We have effectively reached out to a large and diverse population of individuals living in Rio de Janeiro metropolitan area through online and community recruitment strategies, indicating the willingness of the Brazilian population to register for participating in COVID 19 vaccine studies. In addition, we observed disparities in SARS-CoV-2 testing throughout different geographic regions in Rio de Janeiro metropolitan area, which may be a proxy of health disparities, including access to health services.
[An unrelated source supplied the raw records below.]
-- ==== Sys2Proof/Machine/Tab.lean ====
section
/-! DEFINITION. Sparse tables: lists of (key, value) pairs with strictly rising keys. They hold memory, register
copies, counters and every table of objects in `State`. `setD` keeps the canonical form of a table whose unlisted
keys read as a default: writing the default removes the entry, so equal contents are equal lists. -/

namespace Sys2Proof.Machine

/-- A table of values by key, keys strictly rising. -/
abbrev Tab (α : Type) := List (Nat × α)

/-- The entry of key `k`, if one is listed. -/
def lk {α : Type} : Tab α → Nat → Option α
  | [], _ => none
  | (k', v) :: t, k => if k' = k then some v else lk t k

/-- The value of key `k` in a table whose unlisted keys read as `d`. -/
def lkD {α : Type} (t : Tab α) (k : Nat) (d : α) : α := (lk t k).getD d

/-- List `v` at key `k`. -/
def put {α : Type} : Tab α → Nat → α → Tab α
  | [], k, v => [(k, v)]
  | (k', v') :: t, k, v =>
    if k < k' then (k, v) :: (k', v') :: t
    else if k' = k then (k, v) :: t
    else (k', v') :: put t k v

/-- Remove the entry of key `k`. -/
def del {α : Type} (t : Tab α) (k : Nat) : Tab α := t.filter (fun e => e.1 != k)

/-- Give key `k` the value `v` in a table whose unlisted keys read as `d`. -/
def setD {α : Type} [DecidableEq α] (t : Tab α) (k : Nat) (v d : α) : Tab α :=
  if v = d then del t k else put t k v

/-- Change the value of key `k` by `f`, in a table whose unlisted keys read as `d`. -/
def updD {α : Type} [DecidableEq α] (t : Tab α) (k : Nat) (d : α) (f : α → α) : Tab α :=
  setD t k (f (lkD t k d)) d

/-- Change the entry of key `k` by `f` where one is listed. -/
def adj {α : Type} (t : Tab α) (k : Nat) (f : α → α) : Tab α :=
  match lk t k with
  | some v => put t k (f v)
  | none => t

/-- Whether key `k` is listed. -/
def has {α : Type} (t : Tab α) (k : Nat) : Bool := (lk t k).isSome

/-- Remove every entry whose key lies in [a, b). -/
def delRange {α : Type} (t : Tab α) (a b : Nat) : Tab α := t.filter (fun e => e.1 < a || b ≤ e.1)

/-- Keys strictly rise. -/
def Tab.sorted {α : Type} : Tab α → Bool
  | [] => true
  | [_] => true
  | (k, _) :: (k', v') :: t => decide (k < k') && Tab.sorted ((k', v') :: t)

/-- The canonical form: keys strictly rise and no entry equals what an unlisted key reads as. -/
def Tab.wf {α : Type} [DecidableEq α] (d : α) (t : Tab α) : Bool :=
  Tab.sorted t && t.all (fun e => decide (e.2 ≠ d))

/-- List the given pairs into the table, in order. -/
def putAll {α : Type} (t : Tab α) : List (Nat × α) → Tab α
  | [] => t
  | (k, v) :: r => putAll (put t k v) r

end Sys2Proof.Machine
end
This study included a high proportion of white, more educated individuals from high HDI areas. However, it is worth noticing that most of the participants were unable to strictly comply to social distancing measures, therefore posing themselves at risk for SARS-CoV-2 infection. Most participants received visits at home, needed to commute to work and used public transportation (buses, trains, metro). Social distancing measures have been irregularly adopted in Brazil since the beginning of the COVID-19 epidemic.3,6 By opposing economy and health, the Brazilian government strategy has been to try to achieve herd immunity through contagion.28 The economic crisis in the country, which had already impacted the social achievements obtained until 2013, gained a greater negative momentum in 2020 with the COVID-19 pandemic.29 Our group has already described an association between socioeconomic/racial disparities and unattainability in maintaining social distancing among sexual and gender minorities.6 Brazilian Government's response to the pandemic has been marked by controversy about social distancing policies,3 but these policies should be considered, implemented and maintained while the population is being vaccinated.
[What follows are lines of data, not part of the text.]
/-- The quota block (Table 6.3). -/
structure Quota where
  memPages : Nat
  bufPages : Nat
  galRes : Nat
  galMax : Nat
  maxTables : Nat
  quoRate : Nat
  quoBurst : Nat
  linkShare : Nat
  locks : List LockRange
deriving DecidableEq, Repr

/-- Partition states (R168). -/
inductive PartSt where
  | absent
  | active
  | wiping
  | destroying
deriving DecidableEq, Repr

/-- A partition. -/
structure Part where
  st : PartSt
  q : Quota
  gen : Nat
deriving DecidableEq, Repr

/-- A shard entry (Table 8.2). -/
structure ShardEnt where
  device : Nat
  replicaValid : Bool
  replica : Nat
  start : Nat
deriving DecidableEq, Repr

/-- Where a local page of a shard lies: a device page, or spilled at a host address of a function (R248). -/
inductive PLoc where
  | dev (page : Nat)
  | host (fn addr : Nat)
deriving DecidableEq, Repr

/-- Storage of one shard that this device holds, as owner or as replica. -/
structure Store where
  shard : Nat
  replica : Bool
  pages : List PLoc
deriving DecidableEq, Repr

/-- A registered golden copy (R241). -/
structure Golden where
  fn : Nat
  first : Nat
  count : Nat
  src : Nat
  stride : Nat
  fmt : Nat
deriving DecidableEq, Repr

/-- A fold that aborted or is to be re-issued (R358): the descriptor bytes 0x0C to 0x27 it must repeat. -/
structure FoldPend where
  key : List Byte
deriving DecidableEq, Repr

/-- A contribution a Platen has converted (R339): its row, the elements and their bound. -/
structure SaAdd where
  row : Nat
  a : List W32
  m : Nat
deriving DecidableEq, Repr

/-- A bag claimed here and neither applied nor unclaimed (R344): its requester, request and contributions. -/
structure Claim where
  dev : Nat
  req : Nat
  adds : List SaAdd
deriving DecidableEq, Repr

/-- The code and storage a table had when the tasks now in flight on these streams were admitted (R115, R250). -/
structure OldView where
  by_ : List Nat
  code : Nat
  stores : List Store
deriving DecidableEq, Repr

/-- A table descriptor and its state on this device (R225 to R228, R240, R241, chapter 12). -/
structure Table where
  handle : Nat
  dim16m1 : Nat
  code : Nat
  policy : Nat
  train : Nat
  shardMode : Nat
  rows : Nat
  frac : Nat
  ledgerLog2 : Nat
  rowfmt : Nat
  epoch : Nat
  shards : List ShardEnt
  placed : Bool
  stores : List Store
  ledger : List Nat
  foldCount : Nat
  clamped : Nat
  incomplete : Option (Nat × Nat)
  /-- Partitions it is mapped into (R178). -/
  mapped : List Nat
  golden : Option Golden
  /-- Ledger entries in use, gate closed, fold pending (R340, R352, R358). -/
  used : Nat
  gateClosed : Bool
  pend : Option FoldPend
  /-- The stream whose FOLD has closed the gate, bags claimed, and the devices told to wait (R352, R433). -/
  fold : Option Nat
  claims : List Claim
  mask : W64
  /-- What tasks admitted before an unmap or a switch of code still use (R179, R250). -/
  olds : List OldView
deriving DecidableEq, Repr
Our findings indicate that older individuals (aged ≥ 60 years) were less exposed to COVID-19 in terms of social distancing and performed less SARS-CoV-2 tests than individuals aged 18–59 years. Among the later group, participants with comorbidities were less exposed to COVID-19 and more frequently tested for SARS-CoV-2. This is in accordance with a previous study conducted in Rio Grande Sul, Brazil,30 and is relevant, as older individuals and persons with comorbidities are more likely to develop severe COVID-19 and death.31 Conversely, results from a recent study showed that Brazilian individuals who are male, older, with lower education levels, and living in less developed regions had lower knowledge about COVID-19,32 which may expose them to increased risk of infection.
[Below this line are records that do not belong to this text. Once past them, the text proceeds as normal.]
/-- A failure: a flap is counted, the port fails over, and the link retrains, or is quarantined at the eighth flap
within 1 s. -/
def linkFail (s : State) (l : Nat) : State :=
  let k := linkOf s l
  let fl := (k.flaps ++ [s.clk.aon]).filter (fun t => decide (s.clk.aon < t + secT))
  let s := cntAdd (setLink s l { k with flaps := fl }) (lnkCnt l 0x20) 1
  let s := toTraining s l
  let s := failover s l
  if 8 ≤ fl.length then postG (setLink s l { linkOf s l with st := 7 }) 0x0701 4 l 0 0 0 else s

/-- The condition of a failure that the link itself finds (R377); the others come from the lanes. -/
def failsNow (s : State) (k : Link) (cause : LinkCause) : Bool :=
  match cause with
  | .badFrames => decide (8 ≤ k.badRun)
  | .resends => k.unacked.any (fun f => decide (16 ≤ f.resent))
  | .unacked => !k.unacked.isEmpty && decide (k.unackedAt + 100 * usT ≤ s.clk.timer)
  | .clock => true
  | .training => true

/-- LINK_FAILURE (R377, R379, R380). -/
def execLinkFailure (l : Lnk) (cause : LinkCause) (s : State) : Host.Outcome State Fault Refusal :=
  let k := linkOf s l.val
  .next (if s.pwr.off then s else if (k.st == 3 || k.st == 9) && failsNow s k cause then linkFail s l.val else s)

/-! ### Sending (R374, R376) -/

/-- The next frame of a link. -/
def transmit (s : State) (l : Nat) : State :=
  let k := linkOf s l
  let lreq := if k.lreq = 0 && mayDoze s k then 1 else k.lreq
  let idle (k : Link) : State :=
    let s := setLink s l { k with out := k.out ++ [mkFrame k 1 0 lreq [] []], lreq := lreq }
    if lreq = 2 then dozeLink s l else s
  match k.resendFrom with
  | some q =>
    (match k.unacked.find? (fun f => f.fseq == q) with
     | none => idle { k with resendFrom := none }
     | some f =>
       let g := { f with resent := f.resent + 1 }
       let k := { k with
         unacked := k.unacked.map (fun x => if x.fseq == q then g else x)
         resendFrom := some ((q + 1) % 4096), out := k.out ++ [mkFrame k 0 q lreq f.slots f.flits] }
       let s := cntAdd (setLink s l k) (lnkCnt l 0x1C) 1
       if 16 ≤ g.resent then linkFail s l else s)
  | none =>
    if 256 ≤ k.unacked.length then idle k
    else
      let f := fillFrame s k
      if f.slots.isEmpty then idle k
      else
        let k' := { f.k with
          unacked := k.unacked ++ [⟨k.fseq, f.slots, f.flits, 0⟩]
          unackedAt := if k.unacked.isEmpty then s.clk.timer else k.unackedAt
          sentMsgs := k.sentMsgs ++ f.done.map (fun m => (k.fseq, m))
          fseq := (k.fseq + 1) % 4096, turn := !k.turn, idleAt := s.clk.timer
          shares := (f.share :: k.shares).take 64
          out := k.out ++ [mkFrame k 0 k.fseq k.lreq f.slots f.flits] }
        setLink s l k'

/-- Whether a link's logic runs: its domain is not stopped (R55). -/
def linkRuns (s : State) : Bool := dom s 2 == 0 && !dpStop s

/-- FRAME_TRANSMIT. -/
def execFrameTransmit (l : Lnk) (s : State) : Host.Outcome State Fault Refusal :=
  let k := linkOf s l.val
  .next (if linkRuns s && (k.st == 3 || k.st == 9) then transmit s l.val else s)

/-! ### Receiving (R368, R371, R376) -/

/-- Whether FSEQ a is acknowledged by an ACK_SEQ. -/
def ackedBy (a ack : Nat) : Bool := decide ((ack + 4096 - a) % 4096 < 2048)

/-- Take an acknowledgement: frames at or before it leave the retry buffer. -/
def takeAck (s : State) (k : Link) (ack : Nat) : Link :=
  let rest := k.unacked.filter (fun f => !ackedBy f.fseq ack)
  { k with
    unacked := rest, sentMsgs := k.sentMsgs.filter (fun m => !ackedBy m.1 ack)
    unackedAt := if rest.length < k.unacked.length then s.clk.timer else k.unackedAt
    idleAt := if rest.length < k.unacked.length then s.clk.timer else k.idleAt }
Less than half (42.6%) of participants reported ever testing for SARS-CoV-2. SARS-CoV-2 prevalence according to self-reported PCR and antibody positive test results were 16.0% and 10.0%, respectively. These results indicate that individuals somehow affected by COVID-19 pandemic may be more interested in COVID-19 vaccines, as SARS-CoV-2 testing is more frequently performed by individuals who are symptomatic or have more severe illnesses.33 SARS-CoV-2 antibody prevalence in Rio de Janeiro city was estimated at 2.4% [95% confidence interval – 95% CI: 0.7-5.6] during May 14–21, 2020 and 7.5% [95% CI: 4.5–11.7] during June 4–7, 2020.34 Increase in antibody prevalence was expected as our study was conducted some months after the last assessment (from September to December 2020). Nevertheless, our results should be analyzed with caution as we collected self-reported data and diagnostic methods and results may be overestimated.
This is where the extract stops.